At Jamal's we get to eat sitting on the floor. It's like a picnic every day!
My favorite thing to eat at Jamal's house is Sabayad, which is a kind of pancake.
When we have pasta, Jamal's mom puts a banana in it-which sounds weird but tastes awesome.
I asked my mom if we could have banana in our pasta at home. She says she'll think about it.

I love this picture book! It is an ideal story for discussing cross-cultural friendships with pre-readers and young readers. Joseph tells about the two families in a straight forward way free of bias and ethnocentricity. Anna McQuinn covers a lot of topics in this little book: tolerance of different religions, refugees and civil war, English as a Second language, and differences within a culture and religion -

I met one of Jamal's aunts at the party. She was wearing jeans and a sweatshirt.
I thought if you were Somali you had to wear Somali clothes, but she said you can still be a Somali in jeans!
His aunt didn't wear a headscarf like Jamal's mom. I asked her why not and she said she only wears it when she prays.
I asked her lots of questions.

Although at first glance the illustrations and photographs didn't appeal to me, as soon as I read the story I saw how well they tie together.

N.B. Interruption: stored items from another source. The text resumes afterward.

-- ==== Sys2Proof/Laws/PerInstr.lean ====
section
/-! SUPPORT. The family Words, per instruction: the encoding of a word keeps below bit 31, which frames bundles (R62). -/

namespace Sys2Proof.Laws
open Bits

theorem b2n_le (b : Bool) : b2n b ≤ 1 := by cases b <;> decide

theorem iTy_code_le (x : ITy) : x.code ≤ 3 := by cases x <;> decide
theorem size_code_le (x : Size) : x.code ≤ 3 := by cases x <;> decide
theorem cls_code_le (x : Cls) : x.code ≤ 1 := by cases x <;> decide
theorem aMode_code_le (x : AMode) : x.code ≤ 1 := by cases x <;> decide
theorem amoOp_code_le (x : AmoOp) : x.code ≤ 9 := by cases x <;> decide
theorem scope_code_le (x : Scope) : x.code ≤ 4 := by cases x <;> decide
theorem rnd_code_le (x : Rnd) : x.code ≤ 4 := by cases x <;> decide
theorem cTy_code_le (x : CTy) : x.code ≤ 15 := by cases x <;> decide
theorem srndD_code_le (x : SrndD) : x.code ≤ 2 := by cases x <;> decide
theorem srndS_code_le (x : SrndS) : x.code ≤ 1 := by cases x <;> decide
theorem sgnMode_code_le (x : SgnMode) : x.code ≤ 2 := by cases x <;> decide
theorem eSize_code_le (x : ESize) : x.code ≤ 2 := by cases x <;> decide
theorem redOp_code_le (x : RedOp) : x.code ≤ 5 := by cases x <;> decide
theorem redTy_code_le (x : RedTy) : x.code ≤ 5 := by cases x <;> decide
theorem port_code_le (x : Port) : x.code ≤ 2 := by cases x <;> decide
theorem link_code_le (x : Link) : x.code ≤ 3 := by cases x <;> decide
theorem latch_code_le (x : Latch) : x.code ≤ 15 := by
  cases x with
  | opa => decide
  | opb => decide
  | lane l => cases l <;> decide
theorem lag_bits_le (g : Lag) : g.bits.1 ≤ 1 ∧ g.bits.2 < 16 := by
  cases g with
  | count n => exact ⟨by simp [Lag.bits], n.isLt⟩
  | reg r => exact ⟨by simp [Lag.bits], r.isLt⟩

namespace Words

/-- What holds of every instruction: its word, if it has one, has bit 31 clear. -/
def Statement (i : Instr) : Prop := ∀ w, encode i = some w → w < 2 ^ 31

The illustrations, a combination of photography and art, are bright and bold, and complement the narrative.

Despite the serious undertones in the story, it consistently remains light-hearted and age-appropriate. It is refreshing to see a children's book addressing the topic of cultural diversity in such a non-judgmental way. Many adults would benefit from reading this book too!  


1 comment:

beastmomma said...

That sounds terrific. Thanks for letting us know about it.